Materials and Methods

Organism Complexity

The number of unique cell types was used as a proxy of organism complexity. Estimates of CTN per species were compiled from previous studies (Valentine et al. 1994; Bell and Mooers 1997; Hedges et al. 2004; Haygood and Investigators 2006; Lang et al. 2010; Schad et al. 2011); data in graph form from Valentine et al. (1994) as interpreted by both Erwin (2009) and Vogel and Chothia (2006) were also included. Following the methodology of Vogel and Chothia (2006), where more than one estimate of CTN was available for a species, the average of the minimum and maximum number was used. In addition, we included a revised CTN estimate for humans (Vickaryous and Hall 2006). Supplementary table S1, Supplementary Material online, provides averaged complexity estimates for both pro- and eukaryotic species, whereas supplementary table S14, Supplementary Material online, shows the sources.

Identification of Alternative Splicing Events

Comparable alternative splicing events were obtained using the following approach. Over 39 million EST sequences, accounting for 112 species, were downloaded from dbEST (Boguski et al. 1993) and matched to their corresponding genome using GMAP (Wu and Watanabe 2005) (these species are identified in supplementary table S1, Supplementary Material online, by a positive value in the column titled “total number of ESTs”). Genome sequences and annotations were obtained from sources contained in supplementary table S1, Supplementary Material online. Cancer-derived EST libraries from human and mouse were removed from all analyses presented. To ensure high-quality alignments, we only retained those ESTs with 95% identity. ESTs were assigned to genes using gene annotation coordinates. EST alignments were then used to create an exon template. These templates were generally in agreement with existing exon annotations and also identify a small number of nonannotated exons and discard orphan exons likely to be nested genes. Alternative splicing events per gene were identified by comparing alignment coordinates for each individual EST to exon annotations. A comparable alternative splicing index that avoids transcript coverage biases was obtained using the transcript normalization method described by Kim et al. (2007). Briefly, for each gene with greater than 10 ESTs, 100 random samples of 10 ESTs were selected. The number of alternative splicing events were calculated for each random sample (as detailed earlier), with an overall average calculated per gene. The ability of this method to correct for transcript coverage bias and calculate an accurate number of alternative splicing events is shown in supplementary figure S1, Supplementary Material online. To estimate ASP, a gene was considered to be alternatively spliced if it had at least an average of one alternative splicing event identified in each of the 100 random samples.

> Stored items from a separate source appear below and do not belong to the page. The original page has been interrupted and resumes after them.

/-- A valid pulse adds floor(N*10^6/C) - floor((N-1)*10^6/C) mWh to the register of the current tariff; one of too short a level is a glitch; silence raises its alarm once. Each millisecond the device's own draw is accepted, less than 1 mWh carried forward. At a boundary the interval closes with its energies and demands and the next one opens; a switch sets the tariff and a billing close shifts the history; ENERGY_COUNTERS, ENERGY_INTERVAL and, on a switch, TARIFF_STATE are journalled. A push replaces the one pending. Counters are journalled every CounterJournal, and the forecast is computed every second. A provisional span that outlasts ProvisionalMax raises its alarm once. A loop held at 27 mA for 1 s is SHORT. -/
def Obligations.EnergySourcesBoundariesAndTariffs : Prop :=
  -- 13 R486, R487: a valid pulse
  (∀ (s : State) (m : Fin 2) (active inactive : Nat),
    s.counting m = true →
    (tget {} s.io.loops m).state ≠ .short →
    s.num (0x6010 + m) 3 30 * 1000000 ≤ active →
    s.num (0x6010 + m) 3 30 * 1000000 ≤ inactive →
    (let c := s.num (0x6010 + m) 2 1000
    let n := (s.source m).n + 1
    let e := n * 1000000 / c - (n - 1) * 1000000 / c
    ∃ u, exec (.s0Pulse m active inactive) s = .next u ∧ u.logsOver { s with energy := u.energy } ∧
      u.source m = { s.source m with n := n, counts := ((s.source m).counts + 1) % 2 ^ 32, lastPulse := s.now, silent := false } ∧
      (∀ k, k ≠ m.val → u.source k = s.source k) ∧
      (∀ k, tget 0 u.energy.regs k = tget 0 s.energy.regs k + if s.energy.provisional = false ∧ k = 4 * s.energy.tariff + m then e else 0) ∧
      (∀ k, tget 0 u.energy.energy k = tget 0 s.energy.energy k + if s.energy.provisional = false ∧ k = m.val then e else 0) ∧
      (∀ k, tget 0 u.energy.provEnergy k = tget 0 s.energy.provEnergy k + if s.energy.provisional = true ∧ k = m.val then e else 0) ∧
      u.energy.history = s.energy.history ∧ u.energy.tariff = s.energy.tariff)) ∧
  -- 13 R486: too short a level
  (∀ (s : State) (m : Fin 2) (active inactive : Nat),
    s.counting m = true →
    (tget {} s.io.loops m).state ≠ .short →
    active < s.num (0x6010 + m) 3 30 * 1000000 ∨ inactive < s.num (0x6010 + m) 3 30 * 1000000 →
    (exec (.s0Pulse m active inactive) s = .next (s.modSource m (fun x => { x with glitches := (x.glitches + 1) % 2 ^ 32 })))) ∧
  -- 13 R487: S0_SILENT
  (∀ (s : State) (m : Fin 2),
    s.counting m = true →
    (s.source m).silent = false →
    (s.source m).lastPulse + s.num (0x6010 + m) 4 15 * 60000000000 ≤ s.now →
    (∃ u, exec (.s0Silence m) s = .next u ∧ u.logsOver { s with energy := u.energy } ∧ u.lastCode = 0x0901 ∧
      u.energy = { s.energy with sources := u.energy.sources } ∧ u.source m = { s.source m with silent := true })) ∧
  -- 15 R579: the loop current
  (∀ (s : State) (m : Fin 2) (i : Fin 65536),
    (tget {} s.io.loops m).state ≠ .unsupplied →
    (tget {} s.io.loops m).state ≠ .short →
    (let x := tget {} s.io.loops m
    ∃ u, exec (.s0LoopShort m i) s = .next u ∧ u.logsOver { s with io := u.io } ∧ u.io = { s.io with loops := u.io.loops } ∧
      (tget {} u.io.loops m).current = i ∧
      (tget {} u.io.loops m).state = (if 270 ≤ i.val then .short else if 100 ≤ i.val then .on else if i.val ≤ 20 then .off else x.state) ∧
      (tget {} u.io.loops m).faults = (if 270 ≤ i.val then (x.faults + 1) % 2 ^ 32 else x.faults) ∧ (270 ≤ i.val → u.lastCode = 0x0902))) ∧
  -- 13 R489, 14 R544: the draw
  (∀ (s : State) (va ia vb ib : Fin 65536),
    s.counting 3 = true →
    s.energy.provisional = false →
    (let p := va.val * ia.val + vb.val * ib.val
    ∃ u, exec (.deviceEnergySample va ia vb ib) s = .next u ∧ u = { s with power := u.power, energy := u.energy } ∧
      u.power = { s.power with feeds := u.power.feeds, drawNow := p / 10000, drawPeak := max s.power.drawPeak (p / 10000) } ∧
      u.feed 0 = { s.feed 0 with voltage := va, current := ia } ∧ u.feed 1 = { s.feed 1 with voltage := vb, current := ib } ∧
      tget 0 u.energy.regs (4 * s.energy.tariff + 3) * 3600000000 + (u.source 3).carry =
        tget 0 s.energy.regs (4 * s.energy.tariff + 3) * 3600000000 + (s.source 3).carry + p * 10 ∧
      (u.source 3).carry < 3600000000 ∧ u.energy.sampleAt = s.now)) ∧
  -- 13 R492, R494, R500: a boundary
  (∀ (s : State) (r : IntervalRec),
    s.boundaryDue = true →
    s.gafferRuns = true →
    s.closeAt s.energy.stop = false →
    s.tariffAt s.energy.stop = none →
    r = { start := s.energy.start, stop := s.energy.stop, tariff := s.energy.tariff, flags := s.energy.flags, minutes := s.energy.minutes, energy := s.energy.energy, demand := tmap 0 (fun _ e => e * 3 / (50 * s.energy.minutes)) s.energy.energy } →
    (∃ u, exec .demandBoundary s = .next u ∧ u.logsOver { s with energy := u.energy, store := u.store } ∧
      u.energy.history = (r :: s.energy.history).take 1024 ∧ u.energy.intervals = (s.energy.intervals + 1) % 2 ^ 32 ∧
      u.energy.start = s.energy.stop ∧ u.energy.energy = [] ∧ u.energy.flags = 0 ∧ u.energy.lastBoundary = s.energy.stop ∧
      u.energy.tariff = s.energy.tariff ∧ u.energy.regs = s.energy.regs ∧
      u.store.journal.any (fun x => s.store.nextJseq ≤ x.jseq && x.body == .interval r) = true)) ∧
  -- 13 R496 to R498: switch and close
  (∀ (s : State) (t c : Nat),
    s.boundaryDue = true →
    s.closeAt s.energy.stop = true →
    s.tariffAt s.energy.stop = some (t, c) →
    (∃ u, exec .demandBoundary s = .next u ∧ u.energy.tariff = t ∧ u.energy.regs = s.energy.regs ∧
      tget {} u.energy.periods 0 = { start := s.energy.stop } ∧ (tget {} u.energy.periods 1).stop = s.energy.stop ∧
      (tget {} u.energy.periods 1).regs = s.energy.regs ∧ (tget {} u.energy.periods 1).start = (tget {} s.energy.periods 0).start ∧
      (∀ k, tget {} u.energy.periods (k % 11 + 2) = tget {} s.energy.periods (k % 11 + 1)) ∧ u.energy.closeDue = false)) ∧
  -- 13 R492: once
  (∀ (s : State),
    s.boundaryDue = false →
    (exec .demandBoundary s = .next s)) ∧
  -- 13 R497: TariffPush
  (∀ (s : State) (q : Req) (ss : Session) (t : Fin 18446744073709551616) (a k : Fin 256),
    s.hears q ss →
    s.admitted q ss (okey 0x6031 1) →
    s.op.state ≠ .sleep →
    t.val = 0 ∨ s.time.t64 ≤ t.val →
    k.val < s.num 0x6000 3 1 →
    (∃ u, exec (.tariffPush q (bytesBE 8 t ++ [a.val, k.val, 0, 0, 0, 0, 0, 0])) s = .next u ∧ u.answers q .ok ∧
      u = { s with energy := { s.energy with push := some ⟨t, k⟩ }, sess := u.sess, out := u.out })) ∧
  -- 13 R496, R497: refused
  (∀ (s : State) (q : Req) (ss : Session) (t : Fin 18446744073709551616) (a k : Fin 256),
    s.hears q ss →
    s.admitted q ss (okey 0x6031 1) →
    (t.val ≠ 0 ∧ t.val < s.time.t64) ∨ s.num 0x6000 3 1 ≤ k.val →
    (∃ u, exec (.tariffPush q (bytesBE 8 t ++ [a.val, k.val, 0, 0, 0, 0, 0, 0])) s = .next u ∧ u.answers q .range ∧ u.energy = s.energy)) ∧
  -- 13 R497: BillingClose
  (∀ (s : State) (q : Req) (ss : Session),
    s.hears q ss →
    s.admitted q ss (okey 0x6031 3) →
    s.op.state ≠ .sleep →
    (∃ u, exec (.billingClose q [1]) s = .next u ∧ u.answers q .ok ∧
      u = { s with energy := { s.energy with closeDue := true }, sess := u.sess, out := u.out })) ∧
  -- 13 R501: CounterJournal
  (∀ (s : State),
    s.energy.accepting = true →
    s.gafferRuns = true →
    s.energy.countersAt + s.num 0x6000 8 60 * 1000000000 ≤ s.now →
    (∃ u, exec .counterJournal s = .next u ∧ u = { s with energy := { s.energy with countersAt := s.now }, store := u.store } ∧
      u.store.journal.any (fun x => x.jseq == s.store.nextJseq && x.body == .counters ⟨s.time.t64, s.energy.tariff, if s.energy.provisional then 8 else 0, s.energy.regs, s.energy.provEnergy⟩) = true)) ∧
  -- 13 R501: while the Gaffer restarts
  (∀ (s : State),
    s.energy.accepting = true →
    s.gafferRuns = false →
    s.energy.countersAt + s.num 0x6000 8 60 * 1000000000 ≤ s.now →
    s.energy.backlog = [] →
    (∃ u, exec .counterJournal s = .next u ∧ u = { s with energy := { s.energy with countersAt := s.now, backlog := u.energy.backlog } } ∧
      u.energy.backlog = [.counters ⟨s.time.t64, s.energy.tariff, if s.energy.provisional then 8 else 0, s.energy.regs, s.energy.provEnergy⟩])) ∧
  -- 13 R502, R503: forecast and advisory
  (∀ (s : State),
    s.energy.accepting = true →
    s.energy.forecastAt + 1000000000 ≤ s.now →
    (let e := s.billing s.energy.energy
    let m := s.energy.minutes
    let w := s.num 0x6000 7 60 * 1000000000
    let p := ((s.energy.recent.filter (fun x => decide (s.now < x.1 + w))).map (·.2)).sum
    let c := s.num 0x6000 5 0
    ∃ u, exec .forecast s = .next u ∧ u.logsOver { s with energy := u.energy } ∧
      u.energy = { s.energy with forecastAt := s.now, running := u.energy.running, forecast := u.energy.forecast, advisory := u.energy.advisory } ∧
      u.energy.running = e * 3 / (50 * m) ∧
      u.energy.forecast = (e * s.num 0x6000 7 60 * 1000000000 + p * (s.energy.stop - s.time.t64)) * 3 / (50 * m * s.num 0x6000 7 60 * 1000000000) ∧
      u.energy.advisory = (if c = 0 ∨ s.energy.provisional = true then 0 else if c < u.energy.running then 3 else if c < u.energy.forecast then 2
        else if c * s.num 0x6000 6 90 < u.energy.forecast * 100 then 1 else 0) ∧
      (s.energy.advisory < u.energy.advisory → u.lastCode = 0x0903))) ∧
  -- 13 R507: ProvisionalMax
  (∀ (s : State),
    s.energy.provisional = true →
    s.energy.longRaised = false →
    s.energy.restoreAt + s.num 0x6000 9 24 * 3600000000000 ≤ s.now →
    (∃ u, exec .provisionalMax s = .next u ∧ u.logsOver { s with energy := { s.energy with longRaised := true } } ∧ u.lastCode = 0x0905))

Additional Functional Genomic Parameters

Gene number per species was obtained from Ensembl BioMart version 0.8 (March 2013) (Kinsella et al. 2011). Proteome size (total amino acids encoded by all peptides), proteome information content (total amino acids encoded by primary transcripts only), and average protein length were calculated from mRNA transcripts obtained from Ensembl BioMart version 0.8 (March 2013) (Kinsella et al. 2011). The exception is the lancelet, Branchiostoma floridae, where transcripts were obtained from Putnam et al. (2008). PPI domains per protein were identified using HMMER3 with default parameters (Finn et al. 2011) and the Pfam-A database (Finn et al. 2008), with results parsed to consider matches to the 642 confirmed PPI domains as described by Xia et al. (2008). Protein disorder data were obtained from Schad et al. (2011). “Disordered sites" are those which are not at equilibrium in the protein’s 3D structure under physiological conditions and can thus adopt a greater variety of conformations. We obtained the mean number of disordered binding sites per protein, the total number of disordered binding sites across all annotated proteins per species, and the mean percentage of disordered binding sites per protein (i.e., the mean number of disordered sites per protein as a percentage of the protein’s length). The latter term is considered the disorder of the protein. Mean proteome disorder is taken as the mean disorder per protein. The average number of PPIs per protein for each species was also obtained from Schad et al. (2011). Data on effective population size were obtained from Lynch and Conery (2003).

Statistical Analysis

All statistical tests were performed in R, version 2.15.2 (Team 2012). For stepwise regression analysis, new regressors are included at each step according to the Akaike Information Criterion (Akaike 1974), estimated using the package “MASS" (Venables and Ripley 2002). Principal component analysis was performed using the R packages “FactoMineR" (Lê et al. 2008) and “Vegan."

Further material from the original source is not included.